Records contained in a dataset
/-- A block and its parties leave the core with all they hold (R51, R99, R185). -/
def State.leave (s : State) (blk : Nat) (b : Block) (alone : Bool) : State :=
  let uids := s.blockUids blk
  let slots := (s.blockTeams blk).map fun t => t.1 % 16
  let s := slots.foldl (fun s k => s.killLoads b.core k) s
  let s := { s with
    teams := s.teams.filter fun t => t.2.blk != blk, ridges := s.ridges.filter fun r => r.2.blk != blk,
    blocks := s.blocks.del blk, mem := s.mem.filter fun c => !ownKey blk uids c.1 }
  let s := s.modCore b.core fun c => uids.foldl Core.dropOwners c
  let s := s.modCore b.core fun c => { c with rx := if alone then c.rx.filter fun f => f.ctx != b.ctx else c.rx }
  ((s.sweep b.core).dropBanks b.core).unyield uids

/-- Drops a block from the PREEMPT packets that wait for it (R335). -/
def State.uncover (s : State) (blk : Nat) : State :=
  let ticket (t : Nat × Ticket) : Nat × Ticket :=
    match t.2 with
    | .preempt c bs us sg => (t.1, .preempt c (bs.filter (· != blk)) us sg)
    | .copyh => t
  let part (p : Nat × Part) : Nat × Part := (p.1, { p.2 with tickets := p.2.tickets.map ticket })
  { s with parts := s.parts.map part }

/-- BLOCK_SAVE (R377, R379): block uid of a core; a slice with a parity error is an ECC fault of the save engine (R368, R394). -/
def execBlockSave (core uid : Nat) (s : State) : Host.Outcome State Fault Refusal :=
  .next (match s.block? uid with
    | none => s
    | some b =>
      let part := s.partOf (stackOf core)
      if b.core != core || b.req.isNone || !s.allFrozen uid || !s.drained uid || (s.partn part).halting.isSome then s
      else if s.saveEcc uid b then s.fatal part (616 + stackOf core) .ecc 0 0 0
      else match s.savePlace b.ctx s.recordLen with
        | none => (s.bump .savFull b.ctx 1).thaw uid
        | some off =>
          let addr := (s.ctx b.ctx).savBase + off
          let sv := s.takeSave uid b off addr
          let head := recordHead true sv.teams.length s.recordLen b.hdr.addr b.ord sv.slices.length (crcStd s.recordBody) sv.tick
            sv.ridge.isSome sv.forced
          let s := s.putSave b.ctx addr head
          let alone := !(s.blocks.any fun x => x.1 != uid && x.2.core == core && x.2.ctx == b.ctx)
          let hit (o : Saved) : Saved := if sv.off < o.off + o.len && o.off < sv.off + sv.len then { o with len := 0 } else o
          let s := ((s.leave uid b alone).uncover uid).modCtx b.ctx fun c => { c with saved := c.saved.map hit ++ [sv] }
          { s with free := s.free + 13 })

/-! BLOCK_RESTORE (R99, R378, R380). -/

/-- Whether a saved block's record may be restored (R378): VALID, a version the active firmware converts (R381), and its CRC. -/
def State.recordGood (s : State) (ctx : Nat) (sv : Saved) : Bool :=
  let (ps, f) := s.area (unitWho ctx) .glob sv.addr sv.len false false
  if sv.len = 0 || f.isSome then false
  else
    let b := s.getPieces ps
    let w := le64 b 0
    fld w 55 1 == 1 && s.fwOldest ≤ fld w 56 8 && fld w 56 8 ≤ 3 && le32 b 0x18 == crcStd (b.drop 64)

/-- VALID of a record is cleared (R378). -/
def State.clearValid (s : State) (ctx : Nat) (sv : Saved) : State :=
  match s.walk ctx sv.addr with
  | .ok e =>
    if sv.len = 0 then s
    else
      let w := ofLe (s.homeRead (e.phys sv.addr) 8)
      s.unitPut ⟨ctx, 0, 0, s.pkg⟩ (e.phys sv.addr) e.cls (toLe 8 (w - fld w 55 1 * 2 ^ 55)) false
  | _ => s

/-- Each distinct saved slice gets a new one (R99): the core, and new numbers by old. -/
def newSlices (teams : List Team) (c : Core) (sl : Tbl (BitVec 1024)) : Core × Tbl Nat :=
  sl.foldl (fun (a : Core × Tbl Nat) e =>
    let n := a.1.freeSlice
    let owner := (teams.find? fun t => t.vmap.any fun v => v.2 == e.1).map Team.uid
    ({ a.1 with phys := a.1.phys.put n ⟨e.2, owner.getD 0, false⟩ }, a.2.put e.1 n)) (c, [])

/-- A restored team in a slot: its map renumbered, its views listed anew (R99, R185). -/
def State.backTeam (s : State) (core slot : Nat) (ren : Tbl Nat) (l : Launch) (t : Team) : State :=
  let t := { t with vmap := t.vmap.map fun e => (e.1, if e.2 = 0 then 0 else ren.get 0 e.2), hdr := l, frozen := none, view := [] }
  let s := (s.setTeam core slot t).killLoads core slot
  s

/-- The views of a restored team are listed as though set again (R185), in register order and teams in order: which stay
unlisted where the directory runs short is so decided (DESIGN CHOICE, log 47). -/
def State.backViews (s : State) (core slot : Nat) (t : Team) : State :=
  t.view.foldl (fun s e =>
    let (s, v) := if e.2.valid then s.listView (t.who core) e.1 e.2 else (s, e.2)
    s.modTeam core slot fun t => { t with view := t.view.put e.1 v }) s

/-- A saved block goes on on a core (R378). -/
def State.putBack (s : State) (core : Nat) (sv : Saved) : State :=
  let b := sv.block
  let depth := sv.teams.foldl (fun d t => max d t.depth) 0
  let (s, l) := s.takeBank core b.ctx b.hdr b.since
  let (c, ren) := newSlices sv.teams (s.core core) sv.slices
  let blk := match sv.teams, sv.ridge with | t :: _, _ => t.blk | [], some r => r.blk | [], none => 0
  let s := sv.cells.foldl (fun s c => s.memWrite c.1 [c.2]) (s.setCore core c)
  let s := s.setBlock blk { b with core := core, hdr := l, depth := depth }
  let s := match sv.ridge with
    | some r => s.setRidge core { r with hdr := l, frozen := none, depth := depth }
    | none => s
  let s := ((s.freeSlots core).zip sv.teams).foldl (fun s p => (s.backTeam core p.1 ren l p.2).backViews core p.1 p.2) s
  { s with net := sv.flits.map (fun f => { f with dst := core, uid := 0 }) ++ s.net }

/-- The save engine reads a record (R292, R378). -/
def State.readRecord (s : State) (ctx : Nat) (sv : Saved) : State :=
  s.readPieces (s.area (unitWho ctx) .glob sv.addr sv.len false false).1

/-- The save engine reads a record whose data carry an uncorrectable error (R368, R394). -/
def State.recordEcc (s : State) (ctx core : Nat) (sv : Saved) : Option State :=
  let ps := (s.area (unitWho ctx) .glob sv.addr sv.len false false).1
  if s.badPieces ps then
    some ((s.noteBad ps).fatal (s.partOf (stackOf core)) (616 + stackOf core) .ecc 0 0 (BitVec.ofNat 64 sv.addr))
  else none

/-- BLOCK_RESTORE (R378): saved block k of a context, on a core of its partition; a bad record is refused. A block stays saved while
its context is under a debugger halt (R379). The time that SCH_SWITCH takes is open (log 5). -/
def execBlockRestore (ctx k core : Nat) (s : State) : Host.Outcome State Fault Refusal :=
  let part := (s.ctx ctx).part
  .next (match (s.ctx ctx).saved[k]? with
    | none => s
    | some sv =>
      let gone (s : State) : State := s.modCtx ctx fun c => { c with saved := c.saved.eraseIdx k }
      if s.partOf (stackOf core) != part || s.coresN ≤ core || (s.partn part).halting.isSome || (s.ctx ctx).dbgHalt then s
      else match s.recordEcc ctx core sv with
      | some s => s
      | none =>
      if !s.recordGood ctx sv then gone (((s.readRecord ctx sv).bump .savErr ctx 1).clearValid ctx sv)
      else
        let l := sv.block.hdr
        if !s.fits core ctx l sv.teams.length 0 || !s.hasBank core ctx l sv.block.since then s
        else
          let s := (gone ((s.readRecord ctx sv).putBack core sv)).clearValid ctx sv
          let s := s.modPart part fun p => { p with
            switch_ := BitVec.ofNat 32 (Config.freeNat s.free), holder := some (p.holder.getD ctx) }
          s.tickFree)

end Sys2Proof.Machine
end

**Task statement**
Set down each line from the line containing "some ((s.noteBad ps).fatal" through the final line of the data, exactly and with nothing added.

**Expected answer**
    some ((s.noteBad ps).fatal (s.partOf (stackOf core)) (616 + stackOf core) .ecc 0 0 (BitVec.ofNat 64 sv.addr))
  else none

/-- BLOCK_RESTORE (R378): saved block k of a context, on a core of its partition; a bad record is refused. A block stays saved while
its context is under a debugger halt (R379). The time that SCH_SWITCH takes is open (log 5). -/
def execBlockRestore (ctx k core : Nat) (s : State) : Host.Outcome State Fault Refusal :=
  let part := (s.ctx ctx).part
  .next (match (s.ctx ctx).saved[k]? with
    | none => s
    | some sv =>
      let gone (s : State) : State := s.modCtx ctx fun c => { c with saved := c.saved.eraseIdx k }
      if s.partOf (stackOf core) != part || s.coresN ≤ core || (s.partn part).halting.isSome || (s.ctx ctx).dbgHalt then s
      else match s.recordEcc ctx core sv with
      | some s => s
      | none =>
      if !s.recordGood ctx sv then gone (((s.readRecord ctx sv).bump .savErr ctx 1).clearValid ctx sv)
      else
        let l := sv.block.hdr
        if !s.fits core ctx l sv.teams.length 0 || !s.hasBank core ctx l sv.block.since then s
        else
          let s := (gone ((s.readRecord ctx sv).putBack core sv)).clearValid ctx sv
          let s := s.modPart part fun p => { p with
            switch_ := BitVec.ofNat 32 (Config.freeNat s.free), holder := some (p.holder.getD ctx) }
          s.tickFree)

end Sys2Proof.Machine
end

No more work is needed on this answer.